- Aim of the exercise
Without changing a single character, copy every record below.

[Stored items]
----
/-- The pilot output at which identification starts. -/
def identifyGen (s : State) (o : Outlet) : Generator :=
  match outletType s o.val with
  | 1 => .duty 50
  | 2 => .duty 50
  | 4 => if linkField s o 6 0 = 1 then genOf (dutyFor (min (ratedCurrent s o) (cableRating s o * 1000))) else .duty 50
  | _ => .static12

/-- S2: the pilot output of the outlet's type, and authorisation starts. -/
def enterS2 (o : Outlet) (s : State) : State :=
  let order := s.sess.order + 1
  let t := setSess o (fun x => { x with s2Order := order, s2Cycle := s.sun.cycle })
    { s with sess := { s.sess with order := order } }
  startAuthorisation o (commandGen o (identifyGen t o) (goTo o .s2 t))

/-- S3: a duty outlet signals the current of its allocation. -/
def enterS3 (o : Outlet) (s : State) : State := renewReply o (goTo o .s3 s)

/-- S4: drive is requested, unless the converter is lost (R189). -/
def enterS4 (o : Outlet) (s : State) : State :=
  let t := goTo o .s4 (setSess o (fun x => { x with checkDone := false }) s)
  if (t.sess.conv.get o).lost then t else setDrive o true t

/-- S6: a DC outlet's setpoint follows R183, an AC outlet's contactor closes. -/
def enterS6 (o : Outlet) (s : State) : State :=
  let order := s.sess.order + 1
  let t := setSess o (fun x => { x with s6Order := order, s6Cycle := s.sun.cycle, started := true, paused := false })
    { s with sess := { s.sess with order := order } }
  let t := goTo o .s6 t
  if isDc s o.val then freshReply o (putSetpoint o (energySetpoint t o) t) else freshReply o (setDrive o true t)

/-! ### Level conditions (R169, R171, R189) -/

/-- A trip that the domain has not yet seen (R209): cause 1, or a weld found in S8. -/
def takeTrip (o : Outlet) (s : State) : State :=
  let x := (sessOf s o).state
  let weld := (s.hedge.out.get o).newWeld
  let t := setHedge o (fun h => { h with newTrip := false, newWeld := false }) s
  if x = .s0 ∨ x = .se then t
  else if x = .s8 ∧ weld then noteCause o 2 (enterSE o 2 t)
  else noteCause o 1 (enterSE o 1 t)

/-- Pilot A, or a pilot fault, in S2 and S3. -/
def earlyPilot (o : Outlet) (s : State) (other : State → State) : State :=
  let l := s.link.get o
  if l.pilot = some .a then giveCause o 3 s
  else if l.pilot = some .e ∨ l.pilot = some .invalid ∨ l.diodeFault then giveCause o 4 s
  else other s

/-- Scarecrow's causes and a lost converter, in S4 to S6. -/
def runningCauses (o : Outlet) (s : State) (other : State → State) : State :=
  let c := s.hedge.scr.get o
  if c.ramp ∨ c.cut then giveCause o 5 s
  else if isDc s o.val ∧ (s.sess.conv.get o).lost then giveCause o 6 s
  else other s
----
- Reply
/-- The pilot output at which identification starts. -/
def identifyGen (s : State) (o : Outlet) : Generator :=
  match outletType s o.val with
  | 1 => .duty 50
  | 2 => .duty 50
  | 4 => if linkField s o 6 0 = 1 then genOf (dutyFor (min (ratedCurrent s o) (cableRating s o * 1000))) else .duty 50
  | _ => .static12

/-- S2: the pilot output of the outlet's type, and authorisation starts. -/
def enterS2 (o : Outlet) (s : State) : State :=
  let order := s.sess.order + 1
  let t := setSess o (fun x => { x with s2Order := order, s2Cycle := s.sun.cycle })
    { s with sess := { s.sess with order := order } }
  startAuthorisation o (commandGen o (identifyGen t o) (goTo o .s2 t))

/-- S3: a duty outlet signals the current of its allocation. -/
def enterS3 (o : Outlet) (s : State) : State := renewReply o (goTo o .s3 s)

/-- S4: drive is requested, unless the converter is lost (R189). -/
def enterS4 (o : Outlet) (s : State) : State :=
  let t := goTo o .s4 (setSess o (fun x => { x with checkDone := false }) s)
  if (t.sess.conv.get o).lost then t else setDrive o true t

/-- S6: a DC outlet's setpoint follows R183, an AC outlet's contactor closes. -/
def enterS6 (o : Outlet) (s : State) : State :=
  let order := s.sess.order + 1
  let t := setSess o (fun x => { x with s6Order := order, s6Cycle := s.sun.cycle, started := true, paused := false })
    { s with sess := { s.sess with order := order } }
  let t := goTo o .s6 t
  if isDc s o.val then freshReply o (putSetpoint o (energySetpoint t o) t) else freshReply o (setDrive o true t)

/-! ### Level conditions (R169, R171, R189) -/

/-- A trip that the domain has not yet seen (R209): cause 1, or a weld found in S8. -/
def takeTrip (o : Outlet) (s : State) : State :=
  let x := (sessOf s o).state
  let weld := (s.hedge.out.get o).newWeld
  let t := setHedge o (fun h => { h with newTrip := false, newWeld := false }) s
  if x = .s0 ∨ x = .se then t
  else if x = .s8 ∧ weld then noteCause o 2 (enterSE o 2 t)
  else noteCause o 1 (enterSE o 1 t)

/-- Pilot A, or a pilot fault, in S2 and S3. -/
def earlyPilot (o : Outlet) (s : State) (other : State → State) : State :=
  let l := s.link.get o
  if l.pilot = some .a then giveCause o 3 s
  else if l.pilot = some .e ∨ l.pilot = some .invalid ∨ l.diodeFault then giveCause o 4 s
  else other s

/-- Scarecrow's causes and a lost converter, in S4 to S6. -/
def runningCauses (o : Outlet) (s : State) (other : State → State) : State :=
  let c := s.hedge.scr.get o
  if c.ramp ∨ c.cut then giveCause o 5 s
  else if isDc s o.val ∧ (s.sess.conv.get o).lost then giveCause o 6 s
  else other s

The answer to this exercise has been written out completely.